Below me, Ironwing hissed in surprise. And Sixtalon said, “But then we lose its benefit as well!”
“Do we?” I gestured back toward the aerie. “The Stone has not functioned properly for almost two years, according to Trey. And yet there are three hundred Guardians in the Aerie, right now, preparing to fly into battle together. Together! As they’ve done for generations. I’ve come to count you and your daughter among my friends, and that happened quickly, without the Stone. We don’t need the Gryphon Stone. Look into your own hearts. Am I wrong?”

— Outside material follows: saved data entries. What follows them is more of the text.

/-- An assembly that succeeds: a valid configuration, both passes, and the image of what they end in. -/
theorem assembleText_eq_ok {cfg : AsmConfig} {source : Text} {image : AssemblyImage} {ws : List AsmWarning}
    (h : assembleText cfg source = .ok (image, ws)) :
    cfg.textStart.toNat % 4 = 0 ∧ ∃ p ls b, pass1 (prePass source) (pass1Start cfg) = .ok (p, ls) ∧
      pass2 cfg p.symbols ls { textWords := [], dataBytes := [], sourceMap := [], warnings := [] } = .ok b ∧
      image = imageOf cfg p b := by
  unfold assembleText at h
  split at h
  · cases h
  · next hvalid =>
    obtain ⟨⟨p, ls⟩, h1, h⟩ := bind_eq_ok h
    obtain ⟨b, h2, h⟩ := bind_eq_ok h
    cases h
    exact ⟨by simpa [AsmConfig.valid] using hvalid, p, ls, b, h1, h2, rfl⟩

/-- What the passes of an assembly that succeeds end in. -/
theorem assembleText_spec {cfg : AsmConfig} {source : Text} {image : AssemblyImage} {ws : List AsmWarning}
    (h : assembleText cfg source = .ok (image, ws)) :
    cfg.textStart.toNat % 4 = 0 ∧ ∃ p ls b, pass1 (prePass source) (pass1Start cfg) = .ok (p, ls) ∧
      image = imageOf cfg p b ∧ AddrsOk p ∧ Within cfg p b ∧ ∀ l ∈ ls, WordStands cfg p.symbols l b.textWords := by
  obtain ⟨hvalid, p, ls, b, h1, h2, rfl⟩ := assembleText_eq_ok h
  obtain ⟨hp, hb, -, hall⟩ :=
    passes_spec ⟨cfg.textStart.isLt, hvalid, cfg.dataStart.isLt⟩ ⟨Nat.le_refl _, Nat.le_refl _⟩ h1 h2
  exact ⟨hvalid, p, ls, b, h1, rfl, hp, hb, hall⟩

/-- Settles O51: what is built lies within the addresses pass 1 ends at, and the image is padded up to them. -/
theorem imageSizesMatchTheirContents : Obligations.ImageSizesMatchTheirContents := by
  intro cfg source image ws h
  obtain ⟨hvalid, p, ls, b, -, rfl, ⟨htextLt, haligned, hdataLt⟩, ⟨htext, hdata⟩, -⟩ := assembleText_spec h
  refine ⟨rfl, rfl, ?_, ?_, ?_, ?_, ?_⟩ <;> simp only [imageOf, length_padTo] <;> omega

/-- Settles O52: the word stands in what pass 2 builds, and the image only pads that. -/
theorem encodedWordsStandAtTheirAddresses : Obligations.EncodedWordsStandAtTheirAddresses := by
  intro cfg source image ws p ls h h1 l hl
  obtain ⟨-, p', ls', b, h1', rfl, -, -, hall⟩ := assembleText_spec h
  cases h1.symm.trans h1'
  exact (hall l hl).mono (List.prefix_append _ _)

end Sys2Proof.Machine
end

section
/-! The host's operations (spec/60_exceptions.md R425) and the reset (spec/70_reset_and_hazards.md R450 to R454): each
operation is a step, a read or a store of bytes, a reset, or touches nothing the invariant speaks of. -/

namespace Sys2Proof.Machine

/-! ### What keeps the invariant -/

/-- Memory and page set replaced by those of a state whose store is in form: the invariant speaks of nothing else that
they change. -/
theorem replacedStore_inv {s u : State} (h : Inv s) (hu : StoreOk u) : Inv { s with mem := u.mem, pages := u.pages } :=
  ⟨h.zero, h.aligned, storeOk_congr rfl rfl hu, h.scratch, h.mask, h.halts⟩

theorem touch_inv (a : Word) (n : Nat) {s : State} (h : Inv s) : Inv (touch a n s) := by
  rw [touch_eq, ← touch_mem a n s]
  exact replacedStore_inv h (touch_storeOk a n h.store)

theorem putBytes_inv (a : Word) (bs : List Byte) {s : State} (h : Inv s) : Inv (putBytes a bs s) := by
  rw [putBytes_eq]
  exact replacedStore_inv h (putBytes_storeOk a bs h.store)

/-- Loading an image stores two runs of bytes (spec/20_memory.md R73). -/
theorem loadImage_inv (image : AssemblyImage) {s : State} (h : Inv s) : Inv (loadImage image s) := by
  rw [loadImage, putWords_eq_putBytes]
  exact putBytes_inv _ _ (putBytes_inv _ _ h)

/-- The stop request is no part of the invariant. -/
theorem setStop_inv (on : Bool) {s : State} (h : Inv s) : Inv (setStop on s) :=
  ⟨h.zero, h.aligned, storeOk_congr rfl rfl h.store, h.scratch, h.mask, h.halts⟩
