-- ==== Sys2Proof/Decode.lean ====
section
/-! DEFINITION. The decoder of command words (30_encoding.md R53 to R55), total on every 32-bit word and rejecting
by name, and after it the encoder. -/

namespace Sys2Proof

/-- The fields of a CMD32 word: OP = [3:0], RSVD = [31:4] (R53). A word is legal when these are well formed. -/
def CommandWord.ofWord (w : Word) : CommandWord where
  op := w.extractLsb' 0 4
  rsvd := w.extractLsb' 4 28

/-- The opcode map (R54); OP 0x0 and 0x6 .. 0xF are reserved. -/
def decodeOp (op : BitVec 4) : Except DecodeError Instr :=
  match op with
  | 0x1#4 => .ok .unpack
  | 0x2#4 => .ok .pack
  | 0x3#4 => .ok .decode
  | 0x4#4 => .ok .decodePacked
  | 0x5#4 => .ok .encode
  | op => .error (.reservedOpcode op)

/-- The command a word names (R53, R54), or why it is illegal (R55). -/
def decodeWord (w : Word) : Except DecodeError Instr :=
  if w.extractLsb' 4 28 = 0#28 then decodeOp (w.extractLsb' 0 4) else .error (.reservedBitSet (w.extractLsb' 4 28))

/-- The command word of a command (R53, R54): RSVD = 0 above OP. -/
def encode : Instr → Word
  | .unpack => 0x00000001#32
  | .pack => 0x00000002#32
  | .decode => 0x00000003#32
  | .decodePacked => 0x00000004#32
  | .encode => 0x00000005#32

/-- The decoder on an instruction of `nbits` bits of value `w`. Every command is one 32-bit word (R53), so a value
that does not fit one word is no command; bits from `nbits` up are 0. -/
def decodeTableWord (nbits w : Nat) : Option Instr :=
  let v := w % 2 ^ nbits
  if v < 2 ^ 32 then (decodeWord (BitVec.ofNat 32 v)).toOption else none

end Sys2Proof
end

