/-! ### resetRegs -/

@[simp] theorem State.resetRegs_params : (s.resetRegs).params = s.params := rfl
@[simp] theorem State.resetRegs_irqEn : (s.resetRegs).irqEn = false := rfl
@[simp] theorem State.resetRegs_done : (s.resetRegs).done = false := rfl
@[simp] theorem State.resetRegs_err : (s.resetRegs).err = .none := rfl
@[simp] theorem State.resetRegs_ovr : (s.resetRegs).ovr = false := rfl
@[simp] theorem State.resetRegs_inLen : (s.resetRegs).inLen = 0#32 := rfl
@[simp] theorem State.resetRegs_outLen : (s.resetRegs).outLen = 0#32 := rfl
@[simp] theorem State.resetRegs_errIndex : (s.resetRegs).errIndex = 0#32 := rfl
@[simp] theorem State.resetRegs_dictSize : (s.resetRegs).dictSize = 256#32 := rfl
@[simp] theorem State.resetRegs_dictResets : (s.resetRegs).dictResets = 0#32 := rfl
@[simp] theorem State.resetRegs_engState : (s.resetRegs).engState = .idle := rfl
@[simp] theorem State.resetRegs_latchedOp : (s.resetRegs).latchedOp = 0#4 := rfl
@[simp] theorem State.resetRegs_latchedLen : (s.resetRegs).latchedLen = 0#32 := rfl
@[simp] theorem State.resetRegs_inBuf : (s.resetRegs).inBuf = s.inBuf := rfl
@[simp] theorem State.resetRegs_outBuf : (s.resetRegs).outBuf = s.outBuf := rfl
@[simp] theorem State.resetRegs_inFill : (s.resetRegs).inFill = s.inFill := rfl
@[simp] theorem State.resetRegs_outFill : (s.resetRegs).outFill = s.outFill := rfl
@[simp] theorem State.resetRegs_draws : (s.resetRegs).draws = s.draws := rfl
@[simp] theorem State.resetRegs_response : (s.resetRegs).response = s.response := rfl
@[simp] theorem State.resetRegs_pending : (s.resetRegs).pending = s.pending := rfl

/-! ### hardReset -/

@[simp] theorem State.hardReset_params : (s.hardReset).params = s.params := rfl
@[simp] theorem State.hardReset_irqEn : (s.hardReset).irqEn = false := rfl
@[simp] theorem State.hardReset_done : (s.hardReset).done = false := rfl
@[simp] theorem State.hardReset_err : (s.hardReset).err = .none := rfl
@[simp] theorem State.hardReset_ovr : (s.hardReset).ovr = false := rfl
@[simp] theorem State.hardReset_inLen : (s.hardReset).inLen = 0#32 := rfl
@[simp] theorem State.hardReset_outLen : (s.hardReset).outLen = 0#32 := rfl
@[simp] theorem State.hardReset_errIndex : (s.hardReset).errIndex = 0#32 := rfl
@[simp] theorem State.hardReset_dictSize : (s.hardReset).dictSize = 256#32 := rfl
@[simp] theorem State.hardReset_dictResets : (s.hardReset).dictResets = 0#32 := rfl
@[simp] theorem State.hardReset_engState : (s.hardReset).engState = .idle := rfl
@[simp] theorem State.hardReset_latchedOp : (s.hardReset).latchedOp = 0#4 := rfl
@[simp] theorem State.hardReset_latchedLen : (s.hardReset).latchedLen = 0#32 := rfl
@[simp] theorem State.hardReset_inBuf : (s.hardReset).inBuf = [] := rfl
@[simp] theorem State.hardReset_outBuf : (s.hardReset).outBuf = [] := rfl
@[simp] theorem State.hardReset_inFill : (s.hardReset).inFill = s.draws := rfl
@[simp] theorem State.hardReset_outFill : (s.hardReset).outFill = s.draws := rfl
@[simp] theorem State.hardReset_draws : (s.hardReset).draws = s.draws + 1 := rfl
@[simp] theorem State.hardReset_response : (s.hardReset).response = none := rfl
@[simp] theorem State.hardReset_pending : (s.hardReset).pending = s.pending := rfl

/-! ### softReset -/

@[simp] theorem State.softReset_params (b : Bool) : (s.softReset b).params = s.params := by
  cases h : s.engState <;> simp [State.softReset, h]
@[simp] theorem State.softReset_irqEn (b : Bool) : (s.softReset b).irqEn = b := by
  cases h : s.engState <;> simp [State.softReset, h]
@[simp] theorem State.softReset_done (b : Bool) : (s.softReset b).done = false := by
  cases h : s.engState <;> simp [State.softReset, h]
@[simp] theorem State.softReset_err (b : Bool) : (s.softReset b).err = .none := by
  cases h : s.engState <;> simp [State.softReset, h]
@[simp] theorem State.softReset_ovr (b : Bool) : (s.softReset b).ovr = false := by
  cases h : s.engState <;> simp [State.softReset, h]
@[simp] theorem State.softReset_inLen (b : Bool) : (s.softReset b).inLen = 0#32 := by
  cases h : s.engState <;> simp [State.softReset, h]
@[simp] theorem State.softReset_outLen (b : Bool) : (s.softReset b).outLen = 0#32 := by
  cases h : s.engState <;> simp [State.softReset, h]
@[simp] theorem State.softReset_errIndex (b : Bool) : (s.softReset b).errIndex = 0#32 := by
  cases h : s.engState <;> simp [State.softReset, h]
@[simp] theorem State.softReset_dictSize (b : Bool) : (s.softReset b).dictSize = 256#32 := by
  cases h : s.engState <;> simp [State.softReset, h]
@[simp] theorem State.softReset_dictResets (b : Bool) : (s.softReset b).dictResets = 0#32 := by
  cases h : s.engState <;> simp [State.softReset, h]
@[simp] theorem State.softReset_engState (b : Bool) : (s.softReset b).engState = .idle := by
  cases h : s.engState <;> simp [State.softReset, h]
@[simp] theorem State.softReset_latchedOp (b : Bool) : (s.softReset b).latchedOp = 0#4 := by
  cases h : s.engState <;> simp [State.softReset, h]
@[simp] theorem State.softReset_latchedLen (b : Bool) : (s.softReset b).latchedLen = 0#32 := by
  cases h : s.engState <;> simp [State.softReset, h]
@[simp] theorem State.softReset_inBuf (b : Bool) : (s.softReset b).inBuf = s.inBuf := by
  cases h : s.engState <;> simp [State.softReset, h]
@[simp] theorem State.softReset_inFill (b : Bool) : (s.softReset b).inFill = s.inFill := by
  cases h : s.engState <;> simp [State.softReset, h]
@[simp] theorem State.softReset_response (b : Bool) : (s.softReset b).response = s.response := by
  cases h : s.engState <;> simp [State.softReset, h]
@[simp] theorem State.softReset_pending (b : Bool) : (s.softReset b).pending = s.pending := by
  cases h : s.engState <;> simp [State.softReset, h]
theorem State.softReset_idle_outBuf (b : Bool) (h : s.engState = .idle) : (s.softReset b).outBuf = s.outBuf := by
  simp [State.softReset, h]
theorem State.softReset_idle_outFill (b : Bool) (h : s.engState = .idle) : (s.softReset b).outFill = s.outFill := by
  simp [State.softReset, h]
theorem State.softReset_idle_draws (b : Bool) (h : s.engState = .idle) : (s.softReset b).draws = s.draws := by
  simp [State.softReset, h]
theorem State.softReset_busy_outBuf (b : Bool) (h : s.engState = .busy) : (s.softReset b).outBuf = [] := by
  simp [State.softReset, h]
theorem State.softReset_busy_outFill (b : Bool) (h : s.engState = .busy) : (s.softReset b).outFill = s.draws := by
  simp [State.softReset, h]
theorem State.softReset_busy_draws (b : Bool) (h : s.engState = .busy) : (s.softReset b).draws = s.draws + 1 := by
  simp [State.softReset, h]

“No,” said Ironwing. “You are not wrong.”
“The Gryphon Stone has done its job,” I said. “And now, we don’t need it. Its potential to do harm is too great a risk to accept, for it could undo the grand covenant between our peoples forever. I will die before I let that happen!”
There was a long pause, then Ironwing raised her head and let go a shriek that said all must attend her. In words, she added, “I will fly into battle. We will take down this Alvehn who would rule our world. I will fly with Daffyd Outworlder. How many of you will follow me?”
The outcry that rose from the assembled gryphons was deafening; I resisted the urge to cover my ears. The response would have been unanimous, but at that point Slashtail lofted and flew away. He flew alone.
“Leave him,” Ironwing said to her father. Then, to the multitude that remained she said, “My father will command you in my name. You will be summoned when the time is right.”
Ironwing lofted and we returned to the Aerie, the war cries of gryphons rising in our wake.